The World Happiness Report is survey of global happiness. It contains articles, and rankings of happiness based on participants' ratings of their own lives. 
Happiness is based on a survey in which nationally representative samples of participants are asked to think of a ladder, with the best possible life for them being a 10, and the worst possible life being a 0. They are then asked to rate their own current lives on that 0 to 10 scale. The report correlates the results with various life factors.

In this tutorial, we will try to answer some questions by creating visualizations of the data:
- Which countries and regions of the world are happiest?
- What factors contribute to a country's/region's happiness ranking?
- How did happiness change from 2016 to 2019?

<b>We will work through a few different visualizations (listed below). You can follow these links to jump directly to a particular section/visualization.</b>
* [Variables](#1)
* [Import Libraries](#2)
* [Load & Preview Data](#3)
* [Bar Graph](#4)
* [Violin Plot](#5)
* [Box Plot](#6)
* [Scatter Plot](#7)
* [Pair Plot](#8) 
* [Heat Map](#9)
* [Interactive Bubble Plot](#10)
* [Sources](#11)

<a id=1></a>
## Variables

Although the original report and data sets contain more variables, we will focus on the following variables in this tutorial:
* **Country**: Name of the country
* **Region**: Region the country belongs to
* **Happiness_Score**: A metric measured in 2015 by asking the sampled people the question: "How would you rate your happiness on a scale of 0 to 10, where 10 is the happiest?"
* **Economy**: GDP per capita
* **Family**: Social support
* **Health**: Healthy life expectancy
* **Freedom**: Freedom to make life choices
* **Trust**: Perceptions of corruption
* **Generosity**: Perceptions of generosity

<div class="alert alert-block alert-info">Pause! Answer Q1 on the U4I platform.

<a id=2></a>
## Import Libraries

In [None]:
# import Pandas library and call it 'pd' for analyzing & visualizing data
import pandas as pd
from pandas.plotting import autocorrelation_plot

# import matplotlib.plplot and call it 'plt' for plotting data
import matplotlib.pyplot as plt
%matplotlib inline

#import numpy and call it 'np' for scientific computing
import numpy as np

#import seaborn and call it 'sns' for visualizations
import seaborn as sns 

#import libraries for interactive viaulizations
from IPython.display import HTML
from bubbly.bubbly import bubbleplot
import plotly.offline as py
import plotly.graph_objs as go

import warnings            
warnings.filterwarnings("ignore") 

<a id=3></a>
## Load & Preview Data

In [None]:
#Load data from csv files and assign to "data_2015", "data_2016", "data_2017", "data_2018", "data_2019"
data_2016=pd.read_csv("2016.csv")
data_2017=pd.read_csv("2017.csv")
data_2018=pd.read_csv("2018.csv")
data_2019=pd.read_csv("2019.csv")

In [None]:
#Show the first 5 rows of data_2016
data_2016.head()

In [None]:
#Show the first 5 rows of data_2017
data_2017.head()

In [None]:
data_2018.head()

In [None]:
data_2019.head()

Looking at the first few rows of data, it's still hard to make any conclusions from just looking at the numbers.\
This is exactly why data visualizations are so powerful.

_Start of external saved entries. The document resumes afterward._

/-! ### What matching does not read (R160) -/

/-- The response's fields go into its completion only: the engine and the rest of the completion do not see them. -/
theorem complete_response_irrelevant (h : Transaction) (r : CplResult) (f g : Frame) (s : State) :
    SameEngine (complete h r (some f) s) (complete h r (some g) s) ∧
      (complete h r (some f) s).out.cpl.map (fun c => (c.tag, c.result)) =
        (complete h r (some g) s).out.cpl.map (fun c => (c.tag, c.result)) := by
  refine ⟨?_, by simp [completionOf]⟩
  rw [complete_eq, complete_eq]
  exact tryIssue_congr ⟨rfl, rfl, rfl⟩ rfl

/-- R169: the completed head's kind is in neither its completion nor the queue it leaves. -/
theorem complete_kind_irrelevant {s : State} {h : Transaction} {rest : List Transaction} (hq : s.queue = h :: rest)
    (op : TxnOp) (r : CplResult) (f : Frame) :
    complete { h with op := op } r (some f) { s with queue := { h with op := op } :: rest } =
      complete h r (some f) s := by
  rw [complete_eq, complete_eq, hq]
  rfl

/-- R160: frames of one kind and address match alike and have one result. -/
theorem onFrame_response_irrelevant {f g : Frame} (cmd : f.cmd = g.cmd) (address : f.address = g.address) (s : State) :
    SameEngine (onFrame f s) (onFrame g s) ∧
      (onFrame f s).out.cpl.map (fun c => (c.tag, c.result)) =
        (onFrame g s).out.cpl.map (fun c => (c.tag, c.result)) := by
  by_cases matched : Matches f s
  · obtain ⟨h, rest, hq, sent, same⟩ := matched
    rw [onFrame_of_matches hq sent same, onFrame_of_matches hq sent (address ▸ same), ← cmd]
    cases responseResult s.config f.cmd with
    | none => exact ⟨⟨rfl, rfl, rfl⟩, rfl⟩
    | some r => exact complete_response_irrelevant h r f g s
  · have unmatched : ¬ Matches g s := by rwa [Matches, ← address]
    rw [onFrame_of_not_matches matched, onFrame_of_not_matches unmatched]
    exact ⟨⟨rfl, rfl, rfl⟩, rfl⟩

/-- The head's kind has no part in matching: the frame is dropped for both kinds or completes both alike. -/
theorem onFrame_kind_irrelevant {s : State} {h : Transaction} {rest : List Transaction} (hq : s.queue = h :: rest)
    (f : Frame) (op : TxnOp) :
    let s' : State := { s with queue := { h with op := op } :: rest }
    (onFrame f s = s ∧ onFrame f s' = s') ∨ onFrame f s' = onFrame f s := by
  intro s'
  by_cases matched : h.state ≠ .queued ∧ f.address = h.address
  · obtain ⟨sent, same⟩ := matched
    rw [onFrame_of_matches hq sent same, onFrame_of_matches (s := s') rfl sent same]
    cases responseResult s.config f.cmd with
    | none => exact .inl ⟨rfl, rfl⟩
    | some r => exact .inr (complete_kind_irrelevant hq op r f)
  · refine .inl ⟨onFrame_of_not_matches ?_, onFrame_of_not_matches ?_⟩ <;> rintro ⟨x, xs, hx, sent, same⟩
    · cases hq.symm.trans hx
      exact matched ⟨sent, same⟩
    · cases hx
      exact matched ⟨sent, same⟩

/-- Settles O33: neither the response's fields nor the head's kind decide what OnFrame does. -/
theorem matchingIgnoresFlagsPayloadAndKind : Obligations.MatchingIgnoresFlagsPayloadAndKind := by
  intro s f g cmd address
  obtain ⟨engine, completion⟩ := onFrame_response_irrelevant cmd address s
  refine ⟨engine, completion, fun h rest op hq => ?_⟩
  have moves := onFrame_kind_irrelevant hq f op
  refine ⟨?_, moves⟩
  rcases moves with ⟨dropped, dropped'⟩ | same
  · rw [dropped, dropped']
  · rw [same]

end Sys2Proof.Machine

/-! ## Timeouts (R166 to R169) -/

namespace Sys2Proof.Machine

/-! ### The event TICK -/

theorem exec_tick (s : State) :
    exec .tick s = .next (tryIssue (checkTimer (s.startEvent.withNow (nextTime s)))) := rfl

/-- R166: the test fails, so time advances and the issue procedure runs. -/
theorem exec_tick_of_not_timedOut {s : State}
    (early : ∀ h rest, s.queue = h :: rest → timedOut s.config (nextTime s) h = false) :
    exec .tick s = .next (tryIssue (s.startEvent.withNow (nextTime s))) := by
  rcases checkTimer_cases (s.startEvent.withNow (nextTime s)) with e | ⟨h, rest, hq, late, -⟩
  · rw [exec_tick, e]
  · cases late.symm.trans (early h rest hq)

/-- What a timeout with attempts left gives to the issue procedure (R167). -/
def awaitingRetry (h : Transaction) (rest : List Transaction) (s : State) : State :=
  (s.startEvent.withNow (nextTime s)).withQueue
    ({ h with retryCount := h.retryCount + 1, state := .retryPending } :: rest)

theorem exec_tick_retry {s : State} {h : Transaction} {rest : List Transaction} (hq : s.queue = h :: rest)
    (late : timedOut s.config (nextTime s) h = true) (left : h.retryCount + 1 < s.config.maxAttempts) :
    exec .tick s = .next (tryIssue (awaitingRetry h rest s)) := by
  have another : attemptsLeft s.config h = true := decide_eq_true left
  simp [exec_tick, checkTimer, hq, late, headTimeout, another, awaitingRetry]

/-- R168: a timeout with no attempt left; `complete` has issued the next already, and TICK's own issue adds nothing. -/
theorem exec_tick_expire {s : State} {h : Transaction} {rest : List Transaction} (hq : s.queue = h :: rest)
    (late : timedOut s.config (nextTime s) h = true) (spent : s.config.maxAttempts ≤ h.retryCount + 1) :
    exec .tick s =
      .next (tryIssue
        (((s.startEvent.withNow (nextTime s)).emitCpl (completionOf h .timeout none)).withQueue rest)) := by
  have noOther : attemptsLeft s.config h = false := decide_eq_false (Nat.not_lt.2 spent)
  simp [exec_tick, checkTimer, hq, late, headTimeout, noOther, complete_eq, tryIssue_idem]

/-- R167: with the wire free the timed-out head starts its next attempt on the tick, with the same frame (R105). -/
theorem exec_tick_resend {s : State} {h : Transaction} {rest : List Transaction} (hq : s.queue = h :: rest)
    (late : timedOut s.config (nextTime s) h = true) (left : h.retryCount + 1 < s.config.maxAttempts)
    (free : s.txBuf = []) (fits : h.len ≤ s.config.maxPayload) :
    exec .tick s =
      .next (loadHead { h with retryCount := h.retryCount + 1 } rest (wireForm (frameOf s.config h))
        (s.startEvent.withNow (nextTime s))) := by
  have load := tryIssue_load (s := awaitingRetry h rest s) rfl rfl ((wireBusy_eq_false _).2 free)
    ((frameOf_payload_le _ _).trans fits)
  exact (exec_tick_retry hq late left).trans (congrArg Host.Outcome.next load)

/-- Settles O34: the hypothesis is that the timer test fails. -/
theorem tickAdvancesTime : Obligations.TickAdvancesTime := by
  intro s early
  refine exec_tick_of_not_timedOut fun h rest hq => Bool.eq_false_iff.2 fun late => ?_
  obtain ⟨waiting, reached⟩ := (timedOut_iff ..).1 late
  exact absurd (early h rest hq waiting) (Nat.not_lt.2 reached)

/-- Settles O35: the head awaits its retry, which a busy wire holds back and a free one takes at once. -/
theorem timeoutWithAttemptsLeftRetries : Obligations.TimeoutWithAttemptsLeftRetries := by
  intro s h rest hq waiting reached left now
  have late : timedOut s.config (nextTime s) h = true := (timedOut_iff ..).2 ⟨waiting, reached⟩
  refine ⟨fun busy => ?_, fun free fits => exec_tick_resend hq late left free fits⟩
  have held := tryIssue_busy (s := awaitingRetry h rest s) ((wireBusy_iff _).2 busy)
  exact (exec_tick_retry hq late left).trans (congrArg Host.Outcome.next held)

/-- Settles O36: the head is completed, and the issue of the next finds what is still in the transmitter. -/
theorem lastTimeoutCompletesTheHead : Obligations.LastTimeoutCompletesTheHead := by
  intro s h rest hq waiting reached spent
  have late : timedOut s.config (nextTime s) h = true := (timedOut_iff ..).2 ⟨waiting, reached⟩
  exact ⟨exec_tick_expire hq late spent, fun t busy run => exec_txBuf_of_wireLeft_ne_nil run busy⟩
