-- ==== Sys2Proof/Machine/ArrayMath.lean ====
section
/-! DEFINITION. What the matrix arrays compute (12): element formats, one exact tile, the other accumulations, the
combination of tiles, and the element-wise operations. -/

namespace Sys2Proof.Machine

/-- Numeric events of array work that AR_NUMERIC and AR_BANK_BEATS count (R288, R289, R290, R294). -/
structure NumEv where
  span : Nat
  overflow : Nat
  nanOut : Bool
  useful : Nat
  gated : Nat
deriving DecidableEq, Repr

/-- No event. -/
def NumEv.zero : NumEv := ⟨0, 0, false, 0, 0⟩

/-- The events of two pieces of work together. -/
def NumEv.plus (a b : NumEv) : NumEv :=
  ⟨a.span + b.span, a.overflow + b.overflow, a.nanOut || b.nanOut, a.useful + b.useful, a.gated + b.gated⟩

/-- The value of a small-format element without infinities or NaNs: `mb` mantissa, `eb` exponent bits, bias. -/
def decSmall (mb eb bias : Nat) (x : Nat) : FV :=
  let neg := x.testBit (mb + eb)
  let f := x % 2 ^ mb
  let ex := (x >>> mb) % 2 ^ eb
  if ex = 0 then .fin neg f (1 - (bias : Int) - mb)
  else .fin neg (f + 2 ^ mb) ((ex : Int) - bias - mb)

/-- The value of an element of a format (R286). -/
def decElem (f : NumFmt) (x : BitVec 16) : FV :=
  match f with
  | .e4m3 | .mxE4m3 => if x.toNat % 128 = 127 then .nan else decSmall 3 4 7 (x.toNat % 256)
  | .e5m2 | .mxE5m2 => decIeee 2 5 (x.toNat % 256)
  | .mxE2m3 => decSmall 3 2 1 (x.toNat % 64)
  | .mxE3m2 => decSmall 2 3 3 (x.toNat % 64)
  | .mxE2m1 => decSmall 1 2 1 (x.toNat % 16)
  | .int8 => .fin (x.toNat.testBit 7) ((BitVec.ofNat 8 x.toNat).toInt.natAbs) 0
  | .fp16 => decIeee 10 5 x.toNat
  | .bf16 => decIeee 7 8 x.toNat

/-- The exponent of the least significant bit of an element of a format (R289). -/
def lsExp (f : NumFmt) : Int :=
  match f with
  | .e4m3 | .mxE4m3 => -9
  | .e5m2 | .mxE5m2 => -16
  | .mxE2m3 => -3
  | .mxE3m2 => -4
  | .mxE2m1 => -1
  | .int8 => 0
  | .fp16 => -24
  | .bf16 => -133

/-- Whether a format carries block scales. -/
def hasScale (f : NumFmt) : Bool :=
  match f with
  | .mxE4m3 | .mxE5m2 | .mxE2m3 | .mxE3m2 | .mxE2m1 => true
  | _ => false

/-- The scale exponent of term `k` of an operand; `none` for the NaN scale 0xFF. -/
def scaleExp (t : TileOp) (k : Nat) : Option Int :=
  if hasScale t.fmt then
    let s := (t.scales.getD (k / 32) 0).toNat
    if s = 255 then none else some ((s : Int) - 127)
  else some 0

/-- The sum of the two scale exponents of the block of term `k` (e_b of R289), NaN scales left out. -/
def blockExp (a b : TileOp) (k : Nat) : Int := (scaleExp a k).getD 0 + (scaleExp b k).getD 0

Let's get let's started!

<a id=4></a>
## Bar Graph

#### Let's start with an easy question: <b>What were the happiest countries in 2016?</b>

In [None]:
#Set figure size
plt.figure(figsize=(25,10))

#Create bar graph
sns.barplot(x=data_2016['Country'], y=data_2016['Happiness_Score'], palette="BuPu")

#Set axes and title
plt.xticks(rotation= 90)
plt.xlabel('Country', size = 15)
plt.ylabel('Happiness Score', size = 15)
plt.title('Happiness Score by Country in 2016', size = 18)

plt.show()

We can see the happiest country in 2019 was Denmark, and the least happiest country was Burundi.\
\
But this graph has a lot of information, so let's try to condense it by grouping countries by region and creating a new variable "region_happiness_ratio" (the sum of happiness_score for all the countries in a region divided by the number of countries in the region).

In [None]:
#Create new data frame "sorted_data_2016" with region and region_happiness_ratio_2016
region_lists=list(data_2016['Region'].unique())
region_happiness_ratio_2016=[]
for each in region_lists:
    region=data_2016[data_2016['Region']==each]
    region_happiness_rate_2016=sum(region.Happiness_Score)/len(region)
    region_happiness_ratio_2016.append(region_happiness_rate_2016)
data=pd.DataFrame({'region':region_lists,'region_happiness_ratio_2016':region_happiness_ratio_2016})
new_index=(data['region_happiness_ratio_2016'].sort_values(ascending=False)).index.values
sorted_data_2016 = data.reindex(new_index)

#Show new data frame
sorted_data_2016

#### Let's look at our condensed data: <b>What were the happiest regions of the world in 2016?</b>

In [None]:
#Set figure size
plt.figure(figsize=(10,8))

#Create bar graph
sns.barplot(x=sorted_data_2016['region'], y=sorted_data_2016['region_happiness_ratio_2016'], palette="BuPu")

#Set axes and title
plt.xticks(rotation= 90)
plt.xlabel('Region', size = 15)
plt.ylabel('Region Happiness Ratio', size = 15)
plt.title('Happiest Regions in the World in 2016', size = 18)

plt.show()

<div class="alert alert-block alert-info">Pause!
Create another bar graph for the region happiness ratio in 2019 (use the code cell below) and answer Q2 on the U4I platform. Remember to first create a new data frame called "sorted_data_2019".</div>

In [None]:
# your code here

#### Now that we know the which countries and regions are the happiest, let's learn more about our data: <b>Which factors affect happiness the most?</b>

In [None]:
region_lists=list(data_2016['Region'].unique())
share_economy=[]
share_family=[]
share_health=[]
share_freedom=[]
share_trust=[]
for each in region_lists:
    region=data_2016[data_2016['Region']==each]
    share_economy.append(sum(region.Economy)/len(region))
    share_family.append(sum(region.Family)/len(region))
    share_health.append(sum(region.Health)/len(region))
    share_freedom.append(sum(region.Freedom)/len(region))
    share_trust.append(sum(region.Trust)/len(region))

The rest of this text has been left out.